In my opinion clang has a much more useful output and seems to be faster than GCC. From what I've read it's quite compatible with GCC but there are some things GCC will accept that clang will not.

You shouldn't have to touch make.conf if you want to use clang, unless the makefile specifies gcc.

It's your computer, you can choose what you want to do with it.


----------



## Majorix (Oct 12, 2012)

Thanks guys, it is clearer in my mind now.


----------



## UNIXgod (Oct 12, 2012)

gcc was beginning to suffer from code rot. We could have simply kept on patching it but clang makes more sense at this point. Our gcc is 4.2.1 where the project is up to 4.8 or 4.9 at this point with modern processor support. 

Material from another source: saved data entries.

-- ==== Sys2Proof/Tests/Slice0.lean ====
section
/-! SUPPORT. The model's own tests: the ill-formed operands that WellFormed refuses, worked cases of the spec, and for every
statement of Certificates/Slice0/Obligations.lean a concrete state and operands that meet its hypotheses. -/

namespace Sys2Proof.Machine

/-! ## A small bench -/

/-- An entry with an opcode, a LENGTH and its first parameter words. -/
def benchEntry (op len : Nat) (ps : List Nat) : Entry :=
  { opcode := BitVec.ofNat 8 op, cid := 7, length := BitVec.ofNat 32 len
    params := Vector.ofFn fun i => BitVec.ofNat 32 (ps.getD i.val 0) }

/-- A call of a function's queue pair 0. -/
def benchCall (fn : FnId) (e : Entry) : Call := { fn := fn, q := 0, entry := e }

/-- The same command as fetched. -/
def benchGot (fn : FnId) (e : Entry) : Fetched := { org := { fn := fn, q := 0 }, entry := e }

/-- Step 6 has passed on both heads, and everything else that a session needs. -/
def benchCal : Calib :=
  { beamsA := Vector.replicate 18 (Vector.replicate 6 { status := .passed })
    beamsB := Vector.replicate 18 (Vector.replicate 6 { status := .passed })
    headA := Vector.replicate 4 { status := .passed }
    headB := Vector.replicate 4 { status := .passed }
    device := Vector.replicate 2 { status := .passed }, groupM := true }

/-- A head whose tracks are decoded. -/
def benchHead : HeadState :=
  { parked := false, decoding := true, captured := true, release := true, laserEnable := true, actEnable := true }

/-- A part in RUN with a magazine in place, the spindle at record speed and queue pair 0 of every function enabled. -/
def bench : State :=
  let s := State.reset
  { s with
    now := 5000000000
    host := { s.host with
      funcs := Vector.replicate 4 { (s.func 1) with
        ready := true, queues := Vector.replicate 32 { (s.queue 1 0) with enable := true, active := true, depthLog2 := 6 } }
      link := { up := true, rate := 160, width := 8 } }
    quill := { s.quill with bootStep := 11, running := some 0, sequence := 41, motorRelease := true }
    pwr := { s.pwr with state := .run, domains := 0x1FFFC }
    vole := { s.vole with alive := true, boot := 1, integratorValid := true }
    pins := { perst := false, laserArm := true, doorSense := false, magPresent := true }
    cal := benchCal
    mnt := { s.mnt with magazine := 2 }
    spin := { s.spin with state := 3, target := 10800, rpm := 10800, gates := .commutating }
    loop := { s.loop with readyA := true, readyB := true }
    hdA := benchHead, hdB := benchHead
    dram := { s.dram with fillStart := some 0 }
    pace := { s.pace with rate := 3200 } }

/-- The bench with one command waiting in queue pair 0 of a function. -/
def State.offered (s : State) (fn : FnId) (e : Entry) : State :=
  s.updQueue fn 0 fun p => { p with waiting := [benchGot fn e] }

/-- The bench with a magazine mounted for reading and writing. -/
def benchRW : State := { bench with mnt := { bench.mnt with magazine := 4, mode := .readWrite, session := 1, nextLsn := 40 } }

/-- A profile of 24 frames of 64 KiB a second. -/
def benchProfile : Profile :=
  { clip := 5, frameBytes := 65536, rateNum := 24, rateDen := 1, holdAwake := false, user := [] }

/-- The bench with a clip open at frame 0. -/
def benchClip : State :=
  { benchRW with rcd := { benchRW.rcd with clip := some { prof := benchProfile } } }

/-- The bench with a magazine mounted for reading only. -/
def benchRO : State := { bench with mnt := { bench.mnt with magazine := 5, mode := .readOnly, nextLsn := 40 } }

/-- The bench with frame 0 of the clip in its slot, with LSNs 38 and 39, and its opening record. -/
def benchRead : State :=
  { benchClip with
    rcd := { benchClip.rcd with
      clip := some { prof := benchProfile, nextFrame := 1 }
      frames := [{ clip := 5, number := 0, bytes := 65536, data := [1, 2, 3], phase := .encoding 2, slot := 0, timecode := 0x80
                   firstLsn := some 38, org := { fn := 0, q := 0 }, entry := benchEntry 0x12 65536 [5, 0] }] }
    vmap := { benchClip.vmap with
      records := [mkRecord 2 5 0 []], burrow := { benchClip.vmap.burrow with degraded := true } } }

/-- The same with LSN 3 closed to F1. -/
def benchDenied : State :=
  { benchRead with vmap := { benchRead.vmap with
    burrow := { benchRead.vmap.burrow with ranges := [{ fn := 1, index := 0, first := 3, count := 1, deny := true }] } } }

/-- The bench with no attestation count left. -/
def benchSpent : State := { bench with quill := { bench.quill with epoch := 65535, attested := false } }

/-- A command that passes checks 1 to 6 on a state in which it is offered. -/
abbrev Offered (s : State) (o : Opcode) (fn : FnId) (e : Entry) : Prop :=
  Accepted (s.offered fn e) 0 o (benchCall fn e) (benchGot fn e) []

/-! ## The hypotheses of the statements about commands -/

/-- The bench with an entry offered to a function, the entry's call and the command that is checked. -/
abbrev offering (s : State) (o : Opcode) (fn : FnId) (e : Entry) : State × Deferred :=
  (popped (s.offered fn e) 0 (benchCall fn e) [], taken o (benchCall fn e) (benchGot fn e))

/-- The status with which a command is refused by its own checks. -/
def refusalOf (r : Ruling) : Option Status :=
  match r with
  | .refuse st _ => some st
  | _ => none

theorem test_hyp_RefusedCommandOnlyCompletes :
    Starts (bench.offered 1 (benchEntry 0x12 65536 [])) 0 .frameAppend (benchCall 1 (benchEntry 0x12 65536 []))
      (benchGot 1 (benchEntry 0x12 65536 [])) [] ∧
    (let x := offering bench .frameAppend 1 (benchEntry 0x12 65536 [])
     (x.1.firstChecks x.2).map (·.1) = some .functionDenied) ∧
    (let x := offering bench .unmount 0 (benchEntry 0x0B 0 [])
     x.1.firstChecks x.2 = none ∧ x.1.waitsFor x.2 = none ∧ (x.1.midChecks x.2).map (·.1) = some .stateConflict) ∧
    Offered bench .lockRelease 0 (benchEntry 0x29 0 [4]) ∧
    (let x := offering bench .lockRelease 0 (benchEntry 0x29 0 [4])
     refusalOf (x.1.ownRule x.2) = some .stateConflict) := by decide

theorem test_hyp_PagesAndParameters :
    Offered bench .identify 0 (benchEntry 0x01 4096 []) ∧ Offered bench .getPage 0 (benchEntry 0x02 52 [1]) ∧
    Offered bench .getParam 0 (benchEntry 0x03 0 [1]) ∧ Offered bench .setParam 3 (benchEntry 0x04 0 [3, 70]) := by decide

theorem test_hyp_KeysAreLoadedAndPurged :
    Offered bench .keyLoad 0 (benchEntry 0x08 40 [2]) ∧ Offered bench .keyPurge 0 (benchEntry 0x09 0 [2]) ∧
    bench.mnt.mode = .none ∧ bench.quill.lkUsable = false ∧ (parm (benchEntry 0x09 0 [0x80000000]) 0).getLsbD 31 = true := by
  decide

/-- The bytes up to which an identity band sector matters here: a magazine identity record with its CRC, and the begin of a
key record. -/
def benchBand : List Byte := bandRecord [0x11, 1, 0, 0] ++ [0x10, 0, 0, 0] ++ kwInit

/-- A scan of a magazine with that band. -/
def benchScan : MountScan := { markA := true, bandA := benchBand, nextLsn := 40 }

/-- The bench with a key in slot 2, and archive sets for head A's beams in layer 0. -/
def benchKeyed : State := (bench.updQuill fun q => { q with keys := Vec.upd q.keys 2 fun _ => some [] }).updVole fun v =>
  { v with keysInUse := (List.range 18).flatMap fun j =>
      [(3, j, 0, 0), (3, j, 0, 1), (3, j, 0, 2), (3, j, 0, 3), (4, j, 255, 255)] }

theorem test_hyp_MountAndUnmount :
    (let c := { benchCall 0 (benchEntry 0x0A 0 [33]) with scan := benchScan }
     Accepted (benchKeyed.offered 0 (benchEntry 0x0A 0 [33])) 0 .mount c (benchGot 0 (benchEntry 0x0A 0 [33])) [] ∧
       c.scan.blank = false ∧ c.scan.band = some benchBand ∧ Word.fieldLE benchBand 1 1 = 1 ∧
       benchKeyed.quill.keys[(2 : Fin 16)] = some [] ∧ mediaKeyOf [] benchBand = some [] ∧ benchKeyed.cal.bringup = false ∧
       benchKeyed.spin.state = 3 ∧ c.scan.highestSession < 0xFFFFFFFF) ∧
    (parm (benchEntry 0x0A 0 [33]) 0).getLsbD 0 = true ∧ (parm (benchEntry 0x0A 0 [32]) 0).getLsbD 0 = false ∧
    Offered benchKeyed .mount 0 (benchEntry 0x0A 0 [32]) ∧
    Offered benchRO .unmount 0 (benchEntry 0x0B 0 []) ∧ Offered benchRW .unmount 0 (benchEntry 0x0B 0 []) := by decide +kernel

theorem test_hyp_MountAndUnmount_room :
    (popped (benchKeyed.offered 0 (benchEntry 0x0A 0 [32])) 0 (benchCall 0 (benchEntry 0x0A 0 [32])) []).noRoom benchScan =
      false := by decide +kernel

theorem test_hyp_ClipsOpenAndTakeFrames :
    Offered benchRW .clipOpen 0 (benchEntry 0x10 0 [5, 65536, 24, 1]) ∧ benchProfile.rate ≤ benchRW.guarantee * 1000000 ∧
    benchRW.pace.lastStep + 500000 ≤ max benchRW.now 0 ∧ 720 ≤ benchRW.pace.vcore ∧
    Offered benchClip .clipClose 0 (benchEntry 0x11 0 [5]) ∧
    Offered benchClip .frameAppend 0 (benchEntry 0x12 65536 [5, 0]) ∧
    sectorsOf 65536 + benchClip.unencodedSectors + 3 ≤ benchClip.remainingSlots ∧
    (let x := offering benchClip .frameAppend 0 (benchEntry 0x12 65536 [5, 0])
     (x.1.slotFor x.2.cmd 65536).isSome = true) ∧
    Offered benchRead .auxAppend 2 (benchEntry 0x13 64 [5, 0]) ∧ benchRead.clipKnown 5 = true ∧
    0 < (benchRead.frameCount 5).getD 0 ∧ 1 + benchRead.unencodedSectors + 3 ≤ benchRead.remainingSlots := by decide

theorem test_hyp_ReadsDeliverTheirData :
    Offered benchRead .read 1 (benchEntry 0x20 32768 [3, 1]) ∧ benchRead.firstRefused 1 3 1 = none ∧
    3 + 1 ≤ benchRead.mnt.nextLsn ∧ benchRead.needsMedium [3] = true ∧ benchRead.needsMedium [38] = false ∧
    benchDenied.firstRefused 1 3 1 = some 3 ∧ Offered benchDenied .read 1 (benchEntry 0x20 32768 [3, 1]) ∧
    Offered benchRead .frameRead 1 (benchEntry 0x21 8 [5, 0, 4]) ∧
    (let x := offering benchRead .frameRead 1 (benchEntry 0x21 8 [5, 0, 4])
     x.1.appendAhead x.2.cmd.order 5 0 = false) ∧ benchRead.frameBytesOf 5 = some 65536 ∧
    (benchRead.findFrame 5 0).isSome = true ∧
    (benchRead.findFrame 5 0).bind (benchRead.slotRefused (benchGot 1 (benchEntry 0x21 8 [5, 0, 4]))) = none ∧
    Offered benchRead .metaRead 1 (benchEntry 0x22 16 [2, 5, 0, 0]) ∧
    (let x := offering benchRead .metaRead 1 (benchEntry 0x22 16 [2, 5, 0, 0])
     x.1.recordAhead x.2.cmd 2 5 0 = false) ∧ (benchRead.findRecord 2 5 0).isSome = true ∧
    Offered benchRead .metaWrite 2 (benchEntry 0x23 8 [7, 1, 2]) := by decide

/-- The bench with lock 4 held by queue pair 0 of F1. -/
def benchLock : State := bench.updLock 4 fun l => { l with held := true, ownerFn := 1 }

/-- The same lock with an acquire of F2 that waits. -/
def benchWaiter : State := benchLock.updLock 4 fun l =>
  { l with waiters := [{ org := { fn := 2, q := 0 }, cid := 9, opcode := 0x28, deadline := 10000000000 }] }

theorem test_hyp_LocksAreTakenAndFreed :
    Offered bench .lockAcquire 1 (benchEntry 0x28 0 [4]) ∧ (bench.lock 4).held = false ∧
    (bench.updLock 4 fun l => { l with abandoned := true }).lock 4 = { abandoned := true } ∧
    Offered (bench.updLock 4 fun l => { l with abandoned := true }) .lockAcquire 1 (benchEntry 0x28 0 [4]) ∧
    Offered benchLock .lockAcquire 2 (benchEntry 0x28 0 [4, 0]) ∧ Offered benchLock .lockAcquire 2 (benchEntry 0x28 0 [4, 5]) ∧
    (benchLock.lock 4).held = true ∧ (benchLock.lock 4).ownerFn = 1 ∧ (benchLock.lock 4).ownerQ = 0 ∧
    benchLock.waiterCount < 256 ∧ Offered benchLock .lockRelease 1 (benchEntry 0x29 0 [4]) ∧
    (benchLock.lock 4).waiters = [] ∧ Offered benchLock .lockClearAbandoned 1 (benchEntry 0x2A 0 [4]) := by decide

theorem test_hyp_LockConflictsChangeNoLock :
    Offered benchLock .lockAcquire 1 (benchEntry 0x28 0 [4]) ∧ Offered benchLock .lockRelease 2 (benchEntry 0x29 0 [4]) ∧
    Offered benchLock .lockClearAbandoned 2 (benchEntry 0x2A 0 [4]) ∧ (benchLock.lock 4).ownerFn = 1 ∧
    (benchLock.lock 4).held = true ∧ (benchLock.lock 4).ownerQ = 0 := by decide

theorem test_hyp_LockReleaseGrantsTheHeadWaiter :
    Offered benchWaiter .lockRelease 1 (benchEntry 0x29 0 [4]) ∧ (benchWaiter.lock 4).held = true ∧
    (benchWaiter.lock 4).waiters ≠ [] ∧
    ∀ y ∈ (benchWaiter.lock 4).waiters, (benchWaiter.queue y.org.fn y.org.q).policyHalt = false := by decide

/-- The bench with the rotor at rest. -/
def benchRest : State := bench.updSpin fun p => { p with state := 0, gates := .off, rpm := 0, target := 0 }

Look up *tivoisation* which is one of the main reasons RMS and the FSF made a switch to the next version of the GPL.

As much as it would be interesting to romanticize the ideal of removing all gpl software from base it was never really an issue until GPLv3 became intact.

Also it is true that clang is more verbose if your a C or C++ programmer. This may make competition work towards innovation so I wouldn't be surprised if gcc catches up to `make` actually telling you what include files your missing and so on.

I will miss the cute easter egg hacks like the "effective c++" wall (i.e. -Weffc++)


----------